Monday 1 February 2016

Need to be ready

Sometimes something just clicks in my head. I just had a one hour nap. Theo has the kids up at the pool for swim club, so I am here at home alone where it is quiet. I was thinking about my day and about some of the conversations I had, and I realized that everything I do now, I also did while working. Okay, not everything, but allow me to explain.

This is what my day was like. 715 am wake up, get partially dressed, get up and have some breakfast with the kids. Cheer them on out the door and watch them walk down the driveway. Sit in the sun for a few minutes (it's been a while). Finish getting dressed, do my hair, pee and be ready for my friend to take me to physio. It's now 915. At physio we did some more killer core and some standing. I'll try to attach a video from today. Home to have lunch with my friend, then off with Theo to a meeting with Oliver's teacher in Seaforth. Home again and into bed for a rest. Nap. Next is dinner on my own (whatever shall I do? I may read at the table!)

I realize this is not very exciting, and it seems like it should not be that tiring, but believe me, it is. Because every time I change my location I have to transfer, using my arms. Bed to chair, chair to car, car back to chair, chair to physio bed, physio bed back to chair, chair to car, car to chair, chair to bed. Bed back to chair to eat lunch. And so on. Which is just plain tiring.

While eating lunch with Vicki today the conversation eventually got around to when I would be going back to work. I likely will eventually, but today it just hit me. I can barely do all of these minor daily tasks, let alone all of these AND an eight hour day! I definitely have come far, in terms of balance and endurance, and a little bit of mental fortitude, but I am not done. For now physio is my full time job and I need to keep working at it. Perhaps, when the time comes and I am fit, I may be a candidate for a new treatment that will get me standing on my legs, on my own! I need to be ready for that.

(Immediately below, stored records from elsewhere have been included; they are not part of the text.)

theorem meets_MonitorOutputs_commit :
    (accepted sMonCommit (monCommit 1) (monPend 1) ∧ (monPend 1).mon.layers.pending.isSome = true) ∧
    (accepted sMonCommit (monCommit 0x100000) (monIn 0) ∧ (monIn 0).mon.layers.pending = none) ∧
    (accepted sMonCommit (monCommit 1) (monStaged (bufLayer 0)) ∧
      monCommitBad (monStaged (bufLayer 0)) timing0 [(0, bufLayer 0)] = some 0x0917) ∧
    (accepted sMonCommit (monCommit 0xFFFFF) (monStaged (bufLayer 1920)) ∧
      monCommitBad (monStaged (bufLayer 1920)) timing0 ((List.range 20).map fun i => (i, bufLayer 1920)) = none ∧
      loadBad (monStaged (bufLayer 1920)) timing0 ((List.range 20).map fun i => (i, bufLayer 1920)) = true) ∧
    (accepted sMonCommit (monCommit 1) (monStaged (bufLayer 1920)) ∧
      monCommitBad (monStaged (bufLayer 1920)) timing0 [(0, bufLayer 1920)] = none ∧
      loadBad (monStaged (bufLayer 1920)) timing0 [(0, bufLayer 1920)] = false) := by
  unfold accepted; (repeat' apply And.intro) <;> decide +kernel

/-- The monitor at its first frame, composing or not, with lines abandoned. -/
def monFrame (comp : Bool) (ab : Nat) : State :=
  { monIn 2 with mon := { (monIn 2).mon with nextFrame := 1, composing := comp, abandoned := ab, intEn := 15 } }

/-- It ends after the frame in progress. -/
def monEnding : State := { monFrame false 0 with mon := { (monFrame false 0).mon with stopping := true } }

theorem meets_MonitorOutputs_frames :
    (up.mon.timing = none ∧ up.mon.state = 0 ∧
      (monIn 2).tim.now < vblankAt timing0 61 ∧ vblankAt timing0 1 ≤ (monFrame false 0).tim.now) ∧
    (monEnding.mon.stopping = true ∧ monEnding.mon.state ≠ 0 ∧ monEnding.mon.abandoned = 0 ∧
      vblankAt timing0 monEnding.mon.nextFrame ≤ monEnding.tim.now) ∧
    ((monPend 0).mon.layers.pending = some { layers := [(19, lit 5)], effective := 0, open_ := false } ∧
      vblankAt timing0 (monPend 0).mon.nextFrame ≤ (monPend 0).tim.now ∧ (monPend 0).mon.stopping = false ∧
      0 ≤ capNs (vblankAt timing0 0) ∧ commitReady (monPend 0) (vblankAt timing0 0) { layers := [(19, lit 5)], effective := 0, open_ := false } = false ∧
      commitReady (fenced (monPend 0)) (vblankAt timing0 0) { layers := [(19, lit 5)], effective := 0, open_ := false } = true) ∧
    (timing0.height ≤ 1080 ∧ (monIn 0).mon.state = 0) ∧
    (1079 < timing0.height ∧ 0 < (monFrame true 0).mon.nextFrame ∧ lineAt timing0 0 1079 ≤ (monFrame true 0).tim.now ∧
      (monFrame true 0).mon.composing = true ∧ max (monFrame true 0).mon.composed (min 1079 1080) ≤ 1079 ∧
      1079 < max (monFrame true 0).mon.composed (min 2000 timing0.height) ∧ 0 = (monFrame true 0).mon.match_) ∧
    ((monFrame true 3).mon.composing = true ∧ (monFrame true 3).mon.abandoned ≠ 0 ∧
      bitAt (monFrame true 3).mon.intEn 2 = true ∧ bitAt (monFrame true 3).mon.intEn 3 = true) ∧
    (regPath up .pcie = true ∧ regPath State.reset .mirror = false) := by
  (repeat' apply And.intro) <;> decide +kernel

/-- The drawing engine is enabled with one descriptor: an operation on a block in format 3 at 1 GiB and 64 MiB, from
1 GiB and 128 MiB, with fence 255. -/
def drawing (op w h : Nat) : State :=
  { up with
    mon := { up.mon with drawBase := 0x14000, drawHead := 1, drawEn := true, timing := some timing0 }
    mem := { up.mem with dram := memWrites [] 0x50000000 (natBytes (
      u8 op ++ u8 3 ++ u16 0 ++ u16 w ++ u16 h ++ u64 0x44000000 ++ u32 64 ++ u32 64 ++ u64 0x48000000 ++ u32 0x11223344 ++
      u32 0 ++ u32 255 ++ u32 77)) } }

/-- A second after its start; and so with some pixels left of DRAW_CAP. -/
def drawLater (op w h : Nat) : State := { drawing op w h with tim := later.tim }
def drawCapped (n : Nat) : State :=
  { drawLater 1 2 1 with mon := { (drawLater 1 2 1).mon with drawUsed := drawCap (drawLater 1 2 1) - n * 4 } }

/-- The budget of the drawing engine's activity is spent. -/
def drawSpent : State :=
  { drawing 1 2 1 with ledger := { up.ledger with mcUsed := [(actMonitor, 0x7FFFFFFFFFFF)] } }

theorem meets_DrawingEngineDescriptors :
    (regPath up .pcie = true ∧ (256 * 65536 : Word32).toNat / 65536 % 512 = 256 ∧
      (257 * 65536 : Word32).toNat / 65536 % 512 = 257) ∧
    (up.mon.drawEn = false) ∧ (drawSpent.mon.drawEn = true ∧ spent drawSpent actMonitor = true) ∧
    ((drawing 1 2 1).mon.drawEn = true ∧ (drawing 1 2 1).mon.drawHead ≠ (drawing 1 2 1).mon.drawTail ∧
      spent (drawing 1 2 1) actMonitor = false ∧ drawAllowance (tailDesc (drawing 1 2 1)) (drawing 1 2 1) = 0 ∧
      (1 : Nat) ≤ drawAllowance (tailDesc (drawing 1 2 1)) (drawLater 1 2 1) ∧
      2 * 1 - (drawLater 1 2 1).mon.drawPos ≤ drawAllowance (tailDesc (drawing 1 2 1)) (drawLater 1 2 1) ∧
      drawAllowance (tailDesc (drawing 1 2 1)) (drawCapped 1) < 2 * 1 ∧
      0 < drawAllowance (tailDesc (drawing 1 2 1)) (drawCapped 1) ∧
      (drawing 1 2 1).mon.drawUsed ≤ drawCap (drawing 1 2 1) ∧ skipReason (drawing 1 2 1) (tailDesc (drawing 1 2 1)) = none ∧
      (tailDesc (drawing 1 2 1)).op = 1 ∧ (tailDesc (drawing 1 2 1)).fence = 255 ∧ memWf (drawing 1 2 1).mem.dram = true) ∧
    (skipReason (drawing 4 2 1) (tailDesc (drawing 4 2 1)) = some 1 ∧ (tailDesc (drawing 4 2 1)).op ≠ 0) ∧
    (tailDesc (drawing 0 2 1)).op = 0 ∧
    (skipReason (drawing 2 1 1) (tailDesc (drawing 2 1 1)) = none ∧ (tailDesc (drawing 2 1 1)).op = 2 ∧
      (tailDesc (drawing 2 1 1)).width = 1 ∧ (tailDesc (drawing 2 1 1)).height = 1 ∧ (drawing 2 1 1).mem.poison = []) := by
  (repeat' apply And.intro) <;> decide +kernel
/-! ### Hypotheses that can be met: device time -/

/-- Device time one second in, with two domain slots and a state. -/
def timed (st : Nat) (a b : Domain) : State := { linked with tim := { later.tim with state := st, domains := [a, b] } }

def heard0 : Heard :=
  { msg := { domain := 127, port := 0, priority1 := 1, clockClass := 6, accuracy := 0, variance := 0, priority2 := 1,
             identity := 7, stepsRemoved := 0, logInterval := 0, receiptTimeout := some 3 }
    at_ := 1000000000 }

/-- A Sync of domain 127 on media port 0, stamped an offset (ns) after its origin of 0.9 s. -/
def sync0 (two : Bool) (off : Nat) : SyncMsg :=
  { domain := 127, source := 0, identity := 7, seq := 1, twoStep := two, origin := 900000000, correction := 0,
    stamp := (900000000 + off) * 4, logInterval := -3 }

/-- The Sync that a slot of the tests took last, offset 0. -/
def taken0 : SyncMsg := stamped (sync0 false 0)

/-- Slot 0 follows that master, in a state. -/
def dom0 (st good bad : Nat) : Domain :=
  { Domain.reset 127 0 with
    state := st, identity := 7, good := good, bad := bad, heard := [heard0], lastSync := some taken0
    timeoutNs := 1 }

def dom1 (st : Nat) : Domain := { Domain.reset 0 1 with state := st }

theorem meets_TimeCommands :
    accepted sTimeStatus (rq0 []) up ∧
    (accepted sTimeConfigure (rq0 [tlv 0x0610 2 0x80]) up ∧ up.tim.domains.length = 2 ∧ 127 < fieldAt 0x80 0 1) ∧
    (accepted sTimeConfigure (rq0 [tlv 0x0610 2 0x7F7F]) up ∧ fieldAt 0x7F7F 0 1 ≤ 127 ∧ fieldAt 0x7F7F 1 1 ≤ 127) ∧
    (accepted sTimeSelect (rq0 [tlv 0x0601 1 2]) up) ∧
    (accepted sTimeSelect (rq0 [tlv 0x0601 1 1]) up ∧ (domOf up 1).state ≠ 3) ∧
    (accepted sTimeSelect (rq0 [tlv 0x0601 1 0]) (timed 1 (dom0 3 0 0) (dom1 1)) ∧
      (domOf (timed 1 (dom0 3 0 0) (dom1 1)) 0).state = 3 ∧ (timed 1 (dom0 3 0 0) (dom1 1)).tim.state ≠ 0 ∧
      (timed 1 (dom0 3 0 0) (dom1 1)).ctl.restart.active = false) ∧
    (accepted sTimeIo (rq0 [tlv 0x0620 1 4]) up ∧ accepted sTimeIo (rq0 [tlv 0x0620 1 3, tlv 0x0621 1 4]) up ∧
      accepted sTimeIo (rq0 [tlv 0x0620 1 3, tlv 0x0621 1 3]) up) := by
  unfold accepted; (repeat' apply And.intro) <;> decide +kernel

/-- The same with fabric port 0 in service and sixteen delays measured, and slot 0 unheard. -/
def fabTimed : State :=
  { timed 0 (dom1 1) (dom1 1) with
    fab := { up.fab with
      ports := [(0, { FPort.reset with state := 4, delays := List.replicate 16 400 })]
      mcast := [(1, 256)] }
    tim := { (timed 0 (dom1 1) (dom1 1)).tim with domains := [Domain.reset 127 0, dom1 1] } }

/-- Media port 0 is in port-off. -/
def mpOff : State := { up with modes := { up.modes with portsOff := [.media 0] } }

/-- A packet of a type, for a node. -/
def fabPkt (dest type vc : Nat) (body : FabBody) : FabPkt :=
  { dest := dest, src := 2, vc := Fin.ofNat 4 vc, type := type, length := 8, seq := 0, hops := 8, mcast := false
    resent := false, first := true, last := true, cls := 0, dr := false, group := 0, level := 0, tag := 0, arg := 0
    received := 8, reservedSet := false, route := [], back := [], activity := 256, body := body }

/-- A Sync of domain 127 in a packet of group 1. -/
def timePkt (two : Bool) : FabPkt := { fabPkt 0 3 0 (.sync (sync0 two 0) 0) with mcast := true, group := 1 }

theorem meets_DomainsFollowMasters_sync :
    (State.reset.modes.mode = .boot ∧ mediaHears linked 0 = true ∧ { sync0 true 0 with logInterval := 0 }.logInterval > -1 ∧
      -7 ≤ (sync0 true 0).logInterval ∧ (sync0 true 0).logInterval ≤ -1) ∧
    (let s := timed 1 (dom0 2 14 0) (dom1 1)
     s.modes.mode ≠ .boot ∧ mediaHears s 0 = true ∧ s.tim.domains.length = 2 ∧ slotsOf s 127 = [0] ∧
      (domOf s 0).identity = (sync0 true 0).identity ∧ (domOf s 0).source = (sync0 true 0).source.val ∧
      (domOf s 0).heard ≠ [] ∧ (sync0 true 0).twoStep = true) ∧
    ((dom0 2 14 0).state = 2 ∧ (dom0 2 14 0).lastSync ≠ none ∧ (dom0 2 14 0).good < 15 ∧
      (offsetOf (dom0 2 14 0) (stamped (sync0 false 99))).natAbs < 100 * 4294967296) ∧
    (100 * 4294967296 ≤ (offsetOf (dom0 2 14 0) (stamped (sync0 false 100))).natAbs) ∧
    ((offsetOf (dom0 2 15 0) (stamped (sync0 false 99))).natAbs < 100 * 4294967296 ∧ 15 ≤ (dom0 2 15 0).good) ∧
    ((timed 0 (dom0 2 15 0) (dom1 1)).tim.state = 0 ∧ (domOf (timed 0 (dom0 2 15 0) (dom1 1)) 1).state ≠ 5 ∧
      activeCount (timed 0 (dom0 2 15 0) (dom1 1)) = 0 ∧
      0 < activeCount { timed 0 (dom0 2 15 0) (dom1 1) with chans := (chanIn .running).chans }) ∧
    ((dom0 3 0 14).state = 3 ∧ (offsetOf (dom0 3 0 14) (stamped (sync0 false 10000))).natAbs ≤ 10000 * 4294967296) ∧
    (10000 * 4294967296 < (offsetOf (dom0 3 0 15) (stamped (sync0 false 10001))).natAbs ∧ (dom0 3 0 14).bad < 15 ∧
      15 ≤ (dom0 3 0 15).bad) := by
  (repeat' apply And.intro) <;> decide +kernel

Can't get the video to work here so I am posting it on facebook. Hope you can see it.

3 comments:

  1. "A little bit of mental fortitude"!?! I guess you have to aim high, but surely your mental fortitude has already reached the level of 'considerable'.

    ReplyDelete
  2. Julie... I love your blog. I have worked with persons with disabilities in the past and have heard of the ongoing struggles they face (especially dealing with insurance companies). I spent a mere two hours in a wheelchair last summer while visiting the Aquarium in Toronto (recovering from a fall and unable to stand or walk for long periods of time). I was astonished by how "invisible" I felt and how other people were quite willing to crowd in front of me and disregard the fact that it was a struggle for me to see some of the exhibits. I was bumped into, butted in front of MANY TIMES... I know this is a poor comparison... but it really further opened my eyes. I think your words are so very important for awareness... Know that I think of you every time I see a cyclist on the road. I think what you are doing by sharing your story is wonderful and I have shared the link to your blog with many people! You are an inspiration and I do love your candid style and humour. I will definitely be advocating "Share the Road" right along with you.

    ReplyDelete
  3. I really appreciate you sharing your experiences with us as readers - as someone with a disability who needs regular physio, it helps me to feel part of something bigger and remember that plenty of other people are going through what I do on a daily basis. You are right to take things slow and focus on the long term - wishing you the best of luck.